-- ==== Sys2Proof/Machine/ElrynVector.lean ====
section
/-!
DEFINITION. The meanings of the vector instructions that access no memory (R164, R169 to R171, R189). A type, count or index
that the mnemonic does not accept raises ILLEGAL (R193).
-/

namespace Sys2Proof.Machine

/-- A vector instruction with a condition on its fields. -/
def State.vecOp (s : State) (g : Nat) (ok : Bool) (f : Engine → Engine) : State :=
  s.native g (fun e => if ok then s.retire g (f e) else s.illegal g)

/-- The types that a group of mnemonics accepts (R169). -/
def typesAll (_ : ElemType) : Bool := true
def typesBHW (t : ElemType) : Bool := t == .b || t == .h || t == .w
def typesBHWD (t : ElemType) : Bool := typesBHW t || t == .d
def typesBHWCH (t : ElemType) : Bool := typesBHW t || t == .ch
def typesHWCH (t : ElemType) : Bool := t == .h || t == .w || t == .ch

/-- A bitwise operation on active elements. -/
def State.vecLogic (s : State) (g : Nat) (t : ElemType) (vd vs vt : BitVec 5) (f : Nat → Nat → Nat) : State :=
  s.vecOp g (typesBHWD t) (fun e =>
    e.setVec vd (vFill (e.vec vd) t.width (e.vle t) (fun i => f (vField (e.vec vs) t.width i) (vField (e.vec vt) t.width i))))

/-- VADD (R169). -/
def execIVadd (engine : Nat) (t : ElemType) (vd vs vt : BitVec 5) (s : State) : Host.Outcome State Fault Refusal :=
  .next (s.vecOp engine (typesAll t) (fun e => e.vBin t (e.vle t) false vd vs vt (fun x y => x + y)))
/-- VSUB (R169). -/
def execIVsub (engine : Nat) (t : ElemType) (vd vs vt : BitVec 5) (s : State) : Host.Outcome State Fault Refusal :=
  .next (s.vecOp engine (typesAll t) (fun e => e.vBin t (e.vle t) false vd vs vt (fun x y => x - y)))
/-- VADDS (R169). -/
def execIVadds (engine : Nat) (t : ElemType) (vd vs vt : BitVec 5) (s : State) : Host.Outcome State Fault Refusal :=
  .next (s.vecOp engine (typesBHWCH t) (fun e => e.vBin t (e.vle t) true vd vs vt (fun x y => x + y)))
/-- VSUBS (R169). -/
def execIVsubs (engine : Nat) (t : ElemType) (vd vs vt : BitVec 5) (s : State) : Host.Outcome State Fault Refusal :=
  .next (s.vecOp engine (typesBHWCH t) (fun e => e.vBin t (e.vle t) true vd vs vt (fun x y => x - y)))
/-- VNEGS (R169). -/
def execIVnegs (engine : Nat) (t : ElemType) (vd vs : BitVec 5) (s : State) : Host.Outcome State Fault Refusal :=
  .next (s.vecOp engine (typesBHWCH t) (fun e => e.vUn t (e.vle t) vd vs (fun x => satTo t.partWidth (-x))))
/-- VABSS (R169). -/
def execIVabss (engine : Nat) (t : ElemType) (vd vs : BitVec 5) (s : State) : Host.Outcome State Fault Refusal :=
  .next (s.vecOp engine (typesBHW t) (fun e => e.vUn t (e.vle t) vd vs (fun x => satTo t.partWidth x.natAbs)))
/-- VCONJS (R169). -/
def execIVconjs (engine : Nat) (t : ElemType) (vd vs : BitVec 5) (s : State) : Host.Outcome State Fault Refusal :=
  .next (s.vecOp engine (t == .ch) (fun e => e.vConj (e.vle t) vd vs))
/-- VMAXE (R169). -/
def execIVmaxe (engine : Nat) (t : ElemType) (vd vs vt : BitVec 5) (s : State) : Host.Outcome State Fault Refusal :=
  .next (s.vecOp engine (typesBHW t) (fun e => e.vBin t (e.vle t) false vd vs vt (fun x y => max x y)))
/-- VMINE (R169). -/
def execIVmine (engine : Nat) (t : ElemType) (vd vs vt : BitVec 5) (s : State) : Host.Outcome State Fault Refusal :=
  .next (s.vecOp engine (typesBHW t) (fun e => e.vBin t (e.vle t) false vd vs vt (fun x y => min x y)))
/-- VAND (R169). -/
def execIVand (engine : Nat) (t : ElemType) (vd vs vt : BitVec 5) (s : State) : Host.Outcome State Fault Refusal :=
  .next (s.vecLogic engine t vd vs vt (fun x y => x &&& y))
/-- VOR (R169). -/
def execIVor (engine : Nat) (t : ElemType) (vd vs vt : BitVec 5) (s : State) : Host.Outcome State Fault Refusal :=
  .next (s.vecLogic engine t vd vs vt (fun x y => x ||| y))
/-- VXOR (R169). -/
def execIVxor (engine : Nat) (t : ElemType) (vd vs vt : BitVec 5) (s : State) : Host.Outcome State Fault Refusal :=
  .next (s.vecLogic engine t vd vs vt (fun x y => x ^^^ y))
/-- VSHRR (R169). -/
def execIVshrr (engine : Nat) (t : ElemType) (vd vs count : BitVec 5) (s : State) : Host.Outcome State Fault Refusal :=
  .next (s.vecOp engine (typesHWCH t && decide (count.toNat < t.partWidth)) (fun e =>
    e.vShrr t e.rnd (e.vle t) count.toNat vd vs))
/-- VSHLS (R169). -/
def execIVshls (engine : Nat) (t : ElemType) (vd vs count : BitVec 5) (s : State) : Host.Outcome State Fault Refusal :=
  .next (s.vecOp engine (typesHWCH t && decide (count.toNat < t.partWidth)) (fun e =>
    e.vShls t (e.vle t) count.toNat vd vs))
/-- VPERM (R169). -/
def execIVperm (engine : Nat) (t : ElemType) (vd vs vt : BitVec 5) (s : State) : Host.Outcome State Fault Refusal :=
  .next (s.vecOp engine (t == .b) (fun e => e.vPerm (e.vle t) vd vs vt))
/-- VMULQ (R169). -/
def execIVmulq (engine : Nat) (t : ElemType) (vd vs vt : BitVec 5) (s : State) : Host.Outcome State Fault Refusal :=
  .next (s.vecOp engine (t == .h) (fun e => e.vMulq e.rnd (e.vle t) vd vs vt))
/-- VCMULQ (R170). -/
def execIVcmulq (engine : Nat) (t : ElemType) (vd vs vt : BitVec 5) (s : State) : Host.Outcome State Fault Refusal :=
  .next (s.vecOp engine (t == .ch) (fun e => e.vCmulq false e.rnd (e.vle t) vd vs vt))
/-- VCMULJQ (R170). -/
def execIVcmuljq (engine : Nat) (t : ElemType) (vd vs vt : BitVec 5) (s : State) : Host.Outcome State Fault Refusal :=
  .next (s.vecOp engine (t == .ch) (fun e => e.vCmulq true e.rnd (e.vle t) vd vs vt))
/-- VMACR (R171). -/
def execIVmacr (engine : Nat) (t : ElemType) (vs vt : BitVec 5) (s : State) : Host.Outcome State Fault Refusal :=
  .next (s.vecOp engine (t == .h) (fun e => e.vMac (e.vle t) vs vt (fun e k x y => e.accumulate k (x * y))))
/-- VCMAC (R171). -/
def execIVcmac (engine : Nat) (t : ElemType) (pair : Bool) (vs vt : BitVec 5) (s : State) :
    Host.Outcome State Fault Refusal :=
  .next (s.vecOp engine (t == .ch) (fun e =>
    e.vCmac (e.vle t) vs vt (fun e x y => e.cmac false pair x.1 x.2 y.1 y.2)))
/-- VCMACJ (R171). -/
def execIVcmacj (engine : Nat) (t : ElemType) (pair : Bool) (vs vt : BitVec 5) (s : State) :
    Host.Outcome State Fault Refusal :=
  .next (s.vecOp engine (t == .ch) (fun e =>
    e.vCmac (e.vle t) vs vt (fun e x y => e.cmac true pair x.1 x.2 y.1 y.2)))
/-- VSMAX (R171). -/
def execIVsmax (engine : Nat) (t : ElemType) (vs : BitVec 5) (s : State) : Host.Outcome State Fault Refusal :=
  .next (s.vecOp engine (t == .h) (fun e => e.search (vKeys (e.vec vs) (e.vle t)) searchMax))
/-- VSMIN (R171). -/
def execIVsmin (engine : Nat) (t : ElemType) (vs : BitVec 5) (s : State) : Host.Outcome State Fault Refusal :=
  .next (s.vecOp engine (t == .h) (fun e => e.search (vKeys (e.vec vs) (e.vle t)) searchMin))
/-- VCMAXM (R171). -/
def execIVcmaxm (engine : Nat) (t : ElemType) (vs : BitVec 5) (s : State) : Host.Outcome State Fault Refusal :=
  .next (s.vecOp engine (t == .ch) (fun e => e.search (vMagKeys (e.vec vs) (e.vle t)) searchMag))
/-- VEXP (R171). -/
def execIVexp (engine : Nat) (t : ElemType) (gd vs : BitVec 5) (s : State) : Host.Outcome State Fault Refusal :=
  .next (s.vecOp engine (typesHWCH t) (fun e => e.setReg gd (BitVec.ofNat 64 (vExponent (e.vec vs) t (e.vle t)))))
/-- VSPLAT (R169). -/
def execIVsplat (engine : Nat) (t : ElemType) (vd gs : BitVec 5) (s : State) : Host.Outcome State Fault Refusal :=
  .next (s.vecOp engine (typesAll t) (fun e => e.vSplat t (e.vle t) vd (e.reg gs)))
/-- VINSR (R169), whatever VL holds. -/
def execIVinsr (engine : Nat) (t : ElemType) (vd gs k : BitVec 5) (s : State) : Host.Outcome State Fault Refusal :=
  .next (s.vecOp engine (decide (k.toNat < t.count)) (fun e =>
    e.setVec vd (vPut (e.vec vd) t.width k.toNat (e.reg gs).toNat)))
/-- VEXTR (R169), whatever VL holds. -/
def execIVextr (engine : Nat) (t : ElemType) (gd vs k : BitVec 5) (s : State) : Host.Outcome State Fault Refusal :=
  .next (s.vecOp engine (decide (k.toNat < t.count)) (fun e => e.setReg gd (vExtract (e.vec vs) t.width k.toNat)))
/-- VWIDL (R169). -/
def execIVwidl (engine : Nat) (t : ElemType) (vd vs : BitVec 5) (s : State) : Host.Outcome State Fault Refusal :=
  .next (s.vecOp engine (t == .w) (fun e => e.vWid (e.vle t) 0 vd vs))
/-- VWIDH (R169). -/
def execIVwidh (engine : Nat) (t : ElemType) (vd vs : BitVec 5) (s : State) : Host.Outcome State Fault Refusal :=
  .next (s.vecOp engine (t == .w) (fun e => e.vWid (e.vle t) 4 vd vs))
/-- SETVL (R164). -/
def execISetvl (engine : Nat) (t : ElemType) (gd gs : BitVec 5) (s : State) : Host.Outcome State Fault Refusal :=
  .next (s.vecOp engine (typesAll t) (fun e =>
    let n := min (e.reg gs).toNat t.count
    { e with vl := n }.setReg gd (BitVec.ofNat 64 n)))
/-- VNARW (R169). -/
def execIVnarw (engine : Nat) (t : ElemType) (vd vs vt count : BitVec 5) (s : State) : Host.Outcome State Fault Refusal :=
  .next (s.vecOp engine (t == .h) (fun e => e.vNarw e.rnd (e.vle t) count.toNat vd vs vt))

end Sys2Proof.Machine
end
# # # #
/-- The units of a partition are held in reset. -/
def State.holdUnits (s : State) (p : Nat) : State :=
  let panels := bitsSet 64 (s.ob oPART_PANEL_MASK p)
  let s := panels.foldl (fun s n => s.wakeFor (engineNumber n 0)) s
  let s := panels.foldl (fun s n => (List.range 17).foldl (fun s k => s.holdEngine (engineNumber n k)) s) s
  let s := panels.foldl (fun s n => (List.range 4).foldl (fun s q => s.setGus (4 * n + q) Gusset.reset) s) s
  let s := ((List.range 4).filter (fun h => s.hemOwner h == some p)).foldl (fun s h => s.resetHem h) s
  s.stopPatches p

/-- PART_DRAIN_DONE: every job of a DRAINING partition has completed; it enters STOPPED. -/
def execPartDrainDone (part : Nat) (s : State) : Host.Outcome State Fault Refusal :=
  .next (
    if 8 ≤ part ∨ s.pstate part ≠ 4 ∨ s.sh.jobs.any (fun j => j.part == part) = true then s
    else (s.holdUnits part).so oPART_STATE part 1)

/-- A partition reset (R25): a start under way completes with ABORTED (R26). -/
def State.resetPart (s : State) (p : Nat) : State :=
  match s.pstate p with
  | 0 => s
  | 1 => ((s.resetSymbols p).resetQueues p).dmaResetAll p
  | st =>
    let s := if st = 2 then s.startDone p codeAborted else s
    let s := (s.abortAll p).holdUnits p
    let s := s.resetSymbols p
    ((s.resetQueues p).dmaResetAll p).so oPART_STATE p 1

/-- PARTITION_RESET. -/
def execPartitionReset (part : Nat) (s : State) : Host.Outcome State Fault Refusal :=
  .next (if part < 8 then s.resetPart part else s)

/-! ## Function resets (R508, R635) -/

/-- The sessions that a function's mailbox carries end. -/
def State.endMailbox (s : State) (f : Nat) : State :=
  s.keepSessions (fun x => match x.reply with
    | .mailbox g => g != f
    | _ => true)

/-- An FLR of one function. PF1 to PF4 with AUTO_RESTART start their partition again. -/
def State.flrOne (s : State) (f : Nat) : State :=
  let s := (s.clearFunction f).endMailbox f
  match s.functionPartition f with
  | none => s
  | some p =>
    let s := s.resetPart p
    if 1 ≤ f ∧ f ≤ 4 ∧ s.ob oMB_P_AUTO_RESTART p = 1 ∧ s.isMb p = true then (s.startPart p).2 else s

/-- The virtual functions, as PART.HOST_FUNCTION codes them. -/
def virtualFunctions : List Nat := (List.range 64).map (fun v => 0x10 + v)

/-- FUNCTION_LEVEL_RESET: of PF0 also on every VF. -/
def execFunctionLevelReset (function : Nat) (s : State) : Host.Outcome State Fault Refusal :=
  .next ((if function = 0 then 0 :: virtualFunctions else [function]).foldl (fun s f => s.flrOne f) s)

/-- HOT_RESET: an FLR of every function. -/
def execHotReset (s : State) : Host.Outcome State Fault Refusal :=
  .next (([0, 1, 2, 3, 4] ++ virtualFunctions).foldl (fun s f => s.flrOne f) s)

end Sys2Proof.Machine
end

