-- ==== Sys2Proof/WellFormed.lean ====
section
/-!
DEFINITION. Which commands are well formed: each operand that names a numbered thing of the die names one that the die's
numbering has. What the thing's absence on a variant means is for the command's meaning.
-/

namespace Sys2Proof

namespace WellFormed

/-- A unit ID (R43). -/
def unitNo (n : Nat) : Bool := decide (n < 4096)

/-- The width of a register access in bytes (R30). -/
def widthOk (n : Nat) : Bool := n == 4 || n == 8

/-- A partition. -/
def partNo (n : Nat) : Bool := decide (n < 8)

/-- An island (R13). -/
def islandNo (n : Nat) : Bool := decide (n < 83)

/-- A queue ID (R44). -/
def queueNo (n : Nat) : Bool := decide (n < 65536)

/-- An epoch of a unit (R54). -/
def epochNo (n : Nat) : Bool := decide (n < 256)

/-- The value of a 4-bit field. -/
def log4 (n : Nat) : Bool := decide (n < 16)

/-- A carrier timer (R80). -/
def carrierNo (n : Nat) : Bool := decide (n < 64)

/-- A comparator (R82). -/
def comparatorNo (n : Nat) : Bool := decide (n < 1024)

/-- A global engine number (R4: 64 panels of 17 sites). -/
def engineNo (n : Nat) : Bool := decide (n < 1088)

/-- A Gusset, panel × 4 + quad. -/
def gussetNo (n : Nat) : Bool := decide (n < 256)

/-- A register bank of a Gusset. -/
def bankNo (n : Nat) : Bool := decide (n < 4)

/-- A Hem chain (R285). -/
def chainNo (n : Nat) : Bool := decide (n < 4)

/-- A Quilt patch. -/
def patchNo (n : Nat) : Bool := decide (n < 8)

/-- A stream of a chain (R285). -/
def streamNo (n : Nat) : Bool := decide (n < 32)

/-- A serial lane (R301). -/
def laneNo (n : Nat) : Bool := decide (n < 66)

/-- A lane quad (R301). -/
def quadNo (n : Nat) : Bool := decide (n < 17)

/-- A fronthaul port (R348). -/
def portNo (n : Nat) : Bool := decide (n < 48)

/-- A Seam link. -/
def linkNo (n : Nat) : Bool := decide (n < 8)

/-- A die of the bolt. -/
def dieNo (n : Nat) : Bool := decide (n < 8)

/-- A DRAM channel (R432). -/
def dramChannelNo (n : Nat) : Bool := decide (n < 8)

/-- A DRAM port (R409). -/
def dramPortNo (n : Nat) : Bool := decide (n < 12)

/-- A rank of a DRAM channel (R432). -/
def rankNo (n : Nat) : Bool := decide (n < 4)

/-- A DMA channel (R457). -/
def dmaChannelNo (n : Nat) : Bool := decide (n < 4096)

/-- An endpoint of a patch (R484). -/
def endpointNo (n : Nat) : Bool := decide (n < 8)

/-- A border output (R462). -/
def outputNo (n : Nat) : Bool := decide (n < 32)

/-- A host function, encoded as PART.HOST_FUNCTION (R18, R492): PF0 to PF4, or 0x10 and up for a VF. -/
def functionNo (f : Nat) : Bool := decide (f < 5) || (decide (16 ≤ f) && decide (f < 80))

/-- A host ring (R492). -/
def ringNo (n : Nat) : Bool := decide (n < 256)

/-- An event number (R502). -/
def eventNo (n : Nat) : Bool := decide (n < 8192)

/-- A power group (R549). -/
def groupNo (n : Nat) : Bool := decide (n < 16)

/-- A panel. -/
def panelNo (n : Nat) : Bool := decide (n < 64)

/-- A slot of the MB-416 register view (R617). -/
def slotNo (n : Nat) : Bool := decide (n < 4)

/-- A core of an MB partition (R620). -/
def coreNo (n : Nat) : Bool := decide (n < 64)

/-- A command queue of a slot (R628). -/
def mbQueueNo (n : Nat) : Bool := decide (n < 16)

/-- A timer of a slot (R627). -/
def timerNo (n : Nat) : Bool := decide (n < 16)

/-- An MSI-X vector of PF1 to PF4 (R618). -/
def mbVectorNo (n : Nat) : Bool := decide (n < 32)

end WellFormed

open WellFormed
# # # #
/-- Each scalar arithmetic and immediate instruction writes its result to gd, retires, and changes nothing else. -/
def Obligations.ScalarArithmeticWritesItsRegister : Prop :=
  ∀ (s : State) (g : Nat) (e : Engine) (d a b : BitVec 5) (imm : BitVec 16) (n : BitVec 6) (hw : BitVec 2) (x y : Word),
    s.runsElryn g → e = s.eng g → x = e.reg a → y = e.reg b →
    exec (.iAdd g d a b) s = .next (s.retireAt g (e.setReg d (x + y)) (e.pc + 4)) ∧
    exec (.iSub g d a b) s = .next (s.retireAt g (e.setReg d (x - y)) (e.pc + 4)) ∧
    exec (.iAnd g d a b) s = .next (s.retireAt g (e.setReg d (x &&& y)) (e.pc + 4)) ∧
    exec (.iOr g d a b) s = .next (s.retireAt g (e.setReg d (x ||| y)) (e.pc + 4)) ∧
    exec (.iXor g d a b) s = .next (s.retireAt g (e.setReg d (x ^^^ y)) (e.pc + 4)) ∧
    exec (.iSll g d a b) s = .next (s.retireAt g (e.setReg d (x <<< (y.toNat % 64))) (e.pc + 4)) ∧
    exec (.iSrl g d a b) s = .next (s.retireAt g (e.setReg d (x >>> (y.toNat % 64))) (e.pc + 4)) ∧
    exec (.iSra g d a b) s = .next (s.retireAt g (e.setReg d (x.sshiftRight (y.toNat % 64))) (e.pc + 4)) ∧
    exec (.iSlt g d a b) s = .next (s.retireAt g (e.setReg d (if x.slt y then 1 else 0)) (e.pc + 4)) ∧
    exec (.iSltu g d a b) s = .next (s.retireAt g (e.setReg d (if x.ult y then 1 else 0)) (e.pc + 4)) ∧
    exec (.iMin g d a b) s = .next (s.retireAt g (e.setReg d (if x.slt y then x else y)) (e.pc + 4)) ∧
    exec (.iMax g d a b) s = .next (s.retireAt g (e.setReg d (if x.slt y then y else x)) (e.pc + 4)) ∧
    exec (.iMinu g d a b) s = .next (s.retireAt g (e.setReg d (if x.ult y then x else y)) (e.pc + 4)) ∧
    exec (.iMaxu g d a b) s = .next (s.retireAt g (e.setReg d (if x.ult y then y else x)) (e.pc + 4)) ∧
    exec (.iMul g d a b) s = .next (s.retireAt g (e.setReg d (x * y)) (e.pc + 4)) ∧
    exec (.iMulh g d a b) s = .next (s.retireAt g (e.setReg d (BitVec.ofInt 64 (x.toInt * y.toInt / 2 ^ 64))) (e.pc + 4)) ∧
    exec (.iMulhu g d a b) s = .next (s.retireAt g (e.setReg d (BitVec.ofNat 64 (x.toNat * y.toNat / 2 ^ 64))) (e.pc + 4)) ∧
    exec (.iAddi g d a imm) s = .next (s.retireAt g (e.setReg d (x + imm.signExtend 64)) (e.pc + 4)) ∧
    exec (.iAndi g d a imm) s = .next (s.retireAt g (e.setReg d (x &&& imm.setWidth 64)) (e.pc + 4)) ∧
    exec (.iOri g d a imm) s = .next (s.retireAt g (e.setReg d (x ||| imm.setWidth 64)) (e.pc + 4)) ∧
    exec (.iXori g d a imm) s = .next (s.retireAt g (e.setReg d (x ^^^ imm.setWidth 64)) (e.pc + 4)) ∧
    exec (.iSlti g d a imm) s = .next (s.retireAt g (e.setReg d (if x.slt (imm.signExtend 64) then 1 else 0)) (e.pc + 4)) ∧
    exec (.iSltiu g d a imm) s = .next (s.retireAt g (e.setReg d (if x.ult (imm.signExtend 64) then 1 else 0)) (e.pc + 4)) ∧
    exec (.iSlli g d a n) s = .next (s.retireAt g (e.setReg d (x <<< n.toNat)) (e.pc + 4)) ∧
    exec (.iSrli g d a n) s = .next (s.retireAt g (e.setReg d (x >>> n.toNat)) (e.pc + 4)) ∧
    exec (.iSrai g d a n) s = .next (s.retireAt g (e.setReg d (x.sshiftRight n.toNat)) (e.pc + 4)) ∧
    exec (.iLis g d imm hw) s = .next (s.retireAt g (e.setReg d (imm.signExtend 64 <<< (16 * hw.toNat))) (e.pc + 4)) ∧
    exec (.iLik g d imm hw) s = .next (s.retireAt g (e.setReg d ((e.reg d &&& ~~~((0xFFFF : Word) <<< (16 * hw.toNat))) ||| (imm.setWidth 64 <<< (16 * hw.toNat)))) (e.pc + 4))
# # # #
▸ Exercise description: Copy task for the entries above: every line with the string "resetPart".

▸ Solution below:
def State.resetPart (s : State) (p : Nat) : State :=
  .next (if part < 8 then s.resetPart part else s)
    let s := s.resetPart p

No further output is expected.